Мы стали пререкаться.
– Отлично, Франц Лист! – вскричала я, когда он исполнил на фортепиано одну из «Венгерских рапсодий», откидывая назад львиную гриву, имитируя великого композитора.
– Зависть – бич всех великих мастеров, Каро.
– Тебе ли не знать!
Он спорить не стал.
– В конечном счете, – заметил он, – для величайших из нас можно сделать исключение. Со временем ты это сама поймешь.
Пьетро был прав. Со временем я сама это поняла.
Он говорил, что я отличный интерпретатор. С помощью клавиш я умею творить чудеса, но истинный артист – это творец.
Я парировала:
– Следовательно, это ты написал рапсодию, которую только что исполнил?

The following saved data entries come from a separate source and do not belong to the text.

/-! updHall. -/

@[simp] theorem time_updHall (h : Nat) (f : HallState → HallState) (s : State) : (updHall h f s).time = s.time := rfl
@[simp] theorem regs_updHall (h : Nat) (f : HallState → HallState) (s : State) : (updHall h f s).regs = s.regs := rfl
@[simp] theorem latch_updHall (h : Nat) (f : HallState → HallState) (s : State) : (updHall h f s).latch = s.latch := rfl
@[simp] theorem hp_updHall (h : Nat) (f : HallState → HallState) (s : State) : (updHall h f s).hp = s.hp := rfl
@[simp] theorem stg_updHall (h : Nat) (f : HallState → HallState) (s : State) : (updHall h f s).stg = s.stg := rfl
@[simp] theorem str_updHall (h : Nat) (f : HallState → HallState) (s : State) : (updHall h f s).str = s.str := rfl
@[simp] theorem chans_updHall (h : Nat) (f : HallState → HallState) (s : State) : (updHall h f s).chans = s.chans := rfl
@[simp] theorem convs_updHall (h : Nat) (f : HallState → HallState) (s : State) : (updHall h f s).convs = s.convs := rfl
@[simp] theorem sync_updHall (h : Nat) (f : HallState → HallState) (s : State) : (updHall h f s).sync = s.sync := rfl
@[simp] theorem newest_updHall (h : Nat) (f : HallState → HallState) (s : State) : (updHall h f s).newest = s.newest := rfl
@[simp] theorem older_updHall (h : Nat) (f : HallState → HallState) (s : State) : (updHall h f s).older = s.older := rfl
@[simp] theorem modes_updHall (h : Nat) (f : HallState → HallState) (s : State) : (updHall h f s).modes = s.modes := rfl
@[simp] theorem curves_updHall (h : Nat) (f : HallState → HallState) (s : State) : (updHall h f s).curves = s.curves := rfl
@[simp] theorem eng_updHall (h : Nat) (f : HallState → HallState) (s : State) : (updHall h f s).eng = s.eng := rfl
@[simp] theorem runs_updHall (h : Nat) (f : HallState → HallState) (s : State) : (updHall h f s).runs = s.runs := rfl
@[simp] theorem per_updHall (h : Nat) (f : HallState → HallState) (s : State) : (updHall h f s).per = s.per := rfl
@[simp] theorem bal_updHall (h : Nat) (f : HallState → HallState) (s : State) : (updHall h f s).bal = s.bal := rfl
@[simp] theorem aud_updHall (h : Nat) (f : HallState → HallState) (s : State) : (updHall h f s).aud = s.aud := rfl
@[simp] theorem gal_updHall (h : Nat) (f : HallState → HallState) (s : State) : (updHall h f s).gal = s.gal := rfl
@[simp] theorem bb_updHall (h : Nat) (f : HallState → HallState) (s : State) : (updHall h f s).bb = s.bb := rfl
@[simp] theorem jnl_updHall (h : Nat) (f : HallState → HallState) (s : State) : (updHall h f s).jnl = s.jnl := rfl
@[simp] theorem img_updHall (h : Nat) (f : HallState → HallState) (s : State) : (updHall h f s).img = s.img := rfl
@[simp] theorem nv_updHall (h : Nat) (f : HallState → HallState) (s : State) : (updHall h f s).nv = s.nv := rfl
@[simp] theorem mem_updHall (h : Nat) (f : HallState → HallState) (s : State) : (updHall h f s).mem = s.mem := rfl
@[simp] theorem wd_updHall (h : Nat) (f : HallState → HallState) (s : State) : (updHall h f s).wd = s.wd := rfl
@[simp] theorem clk_updHall (h : Nat) (f : HallState → HallState) (s : State) : (updHall h f s).clk = s.clk := rfl
@[simp] theorem ml_updHall (h : Nat) (f : HallState → HallState) (s : State) : (updHall h f s).ml = s.ml := rfl
@[simp] theorem pair_updHall (h : Nat) (f : HallState → HallState) (s : State) : (updHall h f s).pair = s.pair := rfl
@[simp] theorem pins_updHall (h : Nat) (f : HallState → HallState) (s : State) : (updHall h f s).pins = s.pins := rfl
@[simp] theorem tx_updHall (h : Nat) (f : HallState → HallState) (s : State) : (updHall h f s).tx = s.tx := rfl
@[simp] theorem free_updHall (h : Nat) (f : HallState → HallState) (s : State) : (updHall h f s).free = s.free := rfl
@[simp] theorem pending_updHall (h : Nat) (f : HallState → HallState) (s : State) : (updHall h f s).pending = s.pending := rfl
@[simp] theorem getReg_updHall (h : Nat) (f : HallState → HallState) (s : State) (b : Nat) : getReg (updHall h f s) b = getReg s b := rfl
@[simp] theorem getChan_updHall (h : Nat) (f : HallState → HallState) (s : State) (k d : Nat) : getChan (updHall h f s) k d = getChan s k d := rfl
@[simp] theorem getConv_updHall (h : Nat) (f : HallState → HallState) (s : State) (k : Nat) : getConv (updHall h f s) k = getConv s k := rfl
@[simp] theorem getRun_updHall (h : Nat) (f : HallState → HallState) (s : State) (k : Nat) : getRun (updHall h f s) k = getRun s k := rfl

/-! setHcfg. -/

@[simp] theorem time_setHcfg (h a : Nat) (v : Word) (s : State) : (setHcfg h a v s).time = s.time := rfl
@[simp] theorem regs_setHcfg (h a : Nat) (v : Word) (s : State) : (setHcfg h a v s).regs = s.regs := rfl
@[simp] theorem latch_setHcfg (h a : Nat) (v : Word) (s : State) : (setHcfg h a v s).latch = s.latch := rfl
@[simp] theorem hp_setHcfg (h a : Nat) (v : Word) (s : State) : (setHcfg h a v s).hp = s.hp := rfl
@[simp] theorem stg_setHcfg (h a : Nat) (v : Word) (s : State) : (setHcfg h a v s).stg = s.stg := rfl
@[simp] theorem str_setHcfg (h a : Nat) (v : Word) (s : State) : (setHcfg h a v s).str = s.str := rfl
@[simp] theorem chans_setHcfg (h a : Nat) (v : Word) (s : State) : (setHcfg h a v s).chans = s.chans := rfl
@[simp] theorem convs_setHcfg (h a : Nat) (v : Word) (s : State) : (setHcfg h a v s).convs = s.convs := rfl
@[simp] theorem sync_setHcfg (h a : Nat) (v : Word) (s : State) : (setHcfg h a v s).sync = s.sync := rfl
@[simp] theorem newest_setHcfg (h a : Nat) (v : Word) (s : State) : (setHcfg h a v s).newest = s.newest := rfl
@[simp] theorem older_setHcfg (h a : Nat) (v : Word) (s : State) : (setHcfg h a v s).older = s.older := rfl
@[simp] theorem modes_setHcfg (h a : Nat) (v : Word) (s : State) : (setHcfg h a v s).modes = s.modes := rfl
@[simp] theorem curves_setHcfg (h a : Nat) (v : Word) (s : State) : (setHcfg h a v s).curves = s.curves := rfl
@[simp] theorem eng_setHcfg (h a : Nat) (v : Word) (s : State) : (setHcfg h a v s).eng = s.eng := rfl
@[simp] theorem runs_setHcfg (h a : Nat) (v : Word) (s : State) : (setHcfg h a v s).runs = s.runs := rfl
@[simp] theorem per_setHcfg (h a : Nat) (v : Word) (s : State) : (setHcfg h a v s).per = s.per := rfl
@[simp] theorem bal_setHcfg (h a : Nat) (v : Word) (s : State) : (setHcfg h a v s).bal = s.bal := rfl
@[simp] theorem aud_setHcfg (h a : Nat) (v : Word) (s : State) : (setHcfg h a v s).aud = s.aud := rfl
@[simp] theorem gal_setHcfg (h a : Nat) (v : Word) (s : State) : (setHcfg h a v s).gal = s.gal := rfl
@[simp] theorem bb_setHcfg (h a : Nat) (v : Word) (s : State) : (setHcfg h a v s).bb = s.bb := rfl
@[simp] theorem jnl_setHcfg (h a : Nat) (v : Word) (s : State) : (setHcfg h a v s).jnl = s.jnl := rfl
@[simp] theorem img_setHcfg (h a : Nat) (v : Word) (s : State) : (setHcfg h a v s).img = s.img := rfl
@[simp] theorem nv_setHcfg (h a : Nat) (v : Word) (s : State) : (setHcfg h a v s).nv = s.nv := rfl
@[simp] theorem mem_setHcfg (h a : Nat) (v : Word) (s : State) : (setHcfg h a v s).mem = s.mem := rfl
@[simp] theorem wd_setHcfg (h a : Nat) (v : Word) (s : State) : (setHcfg h a v s).wd = s.wd := rfl
@[simp] theorem clk_setHcfg (h a : Nat) (v : Word) (s : State) : (setHcfg h a v s).clk = s.clk := rfl
@[simp] theorem ml_setHcfg (h a : Nat) (v : Word) (s : State) : (setHcfg h a v s).ml = s.ml := rfl
@[simp] theorem pair_setHcfg (h a : Nat) (v : Word) (s : State) : (setHcfg h a v s).pair = s.pair := rfl
@[simp] theorem pins_setHcfg (h a : Nat) (v : Word) (s : State) : (setHcfg h a v s).pins = s.pins := rfl
@[simp] theorem tx_setHcfg (h a : Nat) (v : Word) (s : State) : (setHcfg h a v s).tx = s.tx := rfl
@[simp] theorem free_setHcfg (h a : Nat) (v : Word) (s : State) : (setHcfg h a v s).free = s.free := rfl
@[simp] theorem pending_setHcfg (h a : Nat) (v : Word) (s : State) : (setHcfg h a v s).pending = s.pending := rfl
@[simp] theorem getReg_setHcfg (h a : Nat) (v : Word) (s : State) (b : Nat) : getReg (setHcfg h a v s) b = getReg s b := rfl
@[simp] theorem getChan_setHcfg (h a : Nat) (v : Word) (s : State) (k d : Nat) : getChan (setHcfg h a v s) k d = getChan s k d := rfl
@[simp] theorem getConv_setHcfg (h a : Nat) (v : Word) (s : State) (k : Nat) : getConv (setHcfg h a v s) k = getConv s k := rfl
@[simp] theorem getRun_setHcfg (h a : Nat) (v : Word) (s : State) (k : Nat) : getRun (setHcfg h a v s) k = getRun s k := rfl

– Если бы сам автор услышал, как я играю, он бы понял, что прожил жизнь не зря.
– Зазнайка! – поддразнила я.
– Скорее это уверенность гения, дорогая Каро.
И в этой шутке была доля правды. Пьетро действительно верил в себя. Он жил ради музыки. Я постоянно подтрунивала над ним; я цеплялась за наше соперничество, скорее всего, подсознательно подозревая, что именно этот дух соперничества и привлек его во мне. Я бы не стала уверять, что, любя его, я не желала ему всемирного успеха. Откровенно признаюсь, я готова была ради него пожертвовать собственными амбициями – что мне и пришлось доказать. Но наши ссоры были особой формой любви, иногда даже казалось, что его желание продемонстрировать мне, что он во всем превосходит меня, – движущая сила его чувства ко мне.

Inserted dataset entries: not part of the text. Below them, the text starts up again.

theorem markRun_regs {P : Nat → Prop} {s0 : State} {m : Nat} {mark : Nat} {s : State} (hs : regsOutside P s0 s) :
    regsOutside P s0 (markRun m mark s) :=
  hs.skip (markRun_changes (F := [.runs]) rfl (changesOnly.refl _ _)) (by decide)

theorem adopt_regs {P : Nat → Prop} {s0 : State} {m : Nat} {c : TotCopy} {quiet : Bool} {s : State}
    (p0 : P (rAudEvt)) (p1 : P (rBbMissed)) (p2 : P (rAudDropped)) (p3 : P (rTotEvt m)) (p4 : P (aTot m 26))
    (hs : regsOutside P s0 s) : regsOutside P s0 (adopt m c quiet s) := by
  refine hs.trans ?_
  clear hs
  unfold adopt
  with_reducible repeat' first
    | assumption | exact regsOutside.refl _ _ | apply liveWrite_regs | apply updRun_regs | apply audit_regs
    | apply raiseBit_regs | apply markRun_regs | apply modReg_regs | apply regsOutside.foldl | apply regsOutside.iteL
    | apply regsOutside.ite | split | (intro) | solve_by_elim

theorem advance_regs {P : Nat → Prop} {s0 : State} {d : Nat} {s : State} (hs : regsOutside P s0 s) :
    regsOutside P s0 (advance d s) :=
  hs.skip (advance_changes (F := [.time]) rfl (changesOnly.refl _ _)) (by decide)

theorem flightCheckIn_regs {P : Nat → Prop} {s0 : State} {own : Nat} {s : State}
    (p0 : P (rWdCount))
    (hs : regsOutside P s0 s) : regsOutside P s0 (flightCheckIn own s) := by
  refine hs.trans ?_
  clear hs
  unfold flightCheckIn
  with_reducible repeat' first
    | assumption | exact regsOutside.refl _ _ | apply updConv_regs | apply checkIn_regs | apply regsOutside.iteL
    | apply regsOutside.ite | split | (intro) | solve_by_elim

theorem startInjected_regs {P : Nat → Prop} {s0 : State} {n : Nat} {t16 : Nat} {s : State} (hs : regsOutside P s0 s) :
    regsOutside P s0 (startInjected n t16 s) :=
  hs.skip (startInjected_changes (F := [.convs, .halls]) rfl (changesOnly.refl _ _)) (by decide)

theorem stepPaid_regs {P : Nat → Prop} {s0 : State} {n : Nat} {t16 : Nat} {s : State} (hs : regsOutside P s0 s) :
    regsOutside P s0 (stepPaid n t16 s) :=
  hs.skip (stepPaid_changes (F := [.convs, .halls]) rfl (changesOnly.refl _ _)) (by decide)

theorem contDone_regs {P : Nat → Prop} {s0 : State} {n : Nat} {t16 : Nat} {s : State}
    (p0 : P (rWdCount))
    (hs : regsOutside P s0 s) : regsOutside P s0 (contDone n t16 s) := by
  refine hs.trans ?_
  clear hs
  unfold contDone
  with_reducible repeat' first
    | assumption | exact regsOutside.refl _ _ | apply updConv_regs | apply flightCheckIn_regs | apply stepPaid_regs
    | apply regsOutside.iteL | apply regsOutside.ite | split | (intro) | solve_by_elim

theorem setHcfg_regs {P : Nat → Prop} {s0 : State} {h : Nat} {a : Nat} {v : Word} {s : State} (hs : regsOutside P s0 s) :
    regsOutside P s0 (setHcfg h a v s) :=
  hs.skip (setHcfg_changes (F := [.halls]) rfl (changesOnly.refl _ _)) (by decide)

end Sys2Proof.Machine
end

Нет смысла искать оправдания. Все, что Пьетро говорил обо мне, – правда. Я действительно хорошо умею интерпретировать, техника исполнения – мой конек. Но я не художник в широком смысле этого слова: настоящий творец не позволяет отвлечь себя от главной цели никаким иным желаниям и порывам. Я слишком мало трудилась, в поворотный момент своей карьеры я споткнулась, потерпела фиаско, и все связанные со мной ожидания так никогда и не оправдались; и пока я мечтала о Пьетро, сам Пьетро мечтал об успехе.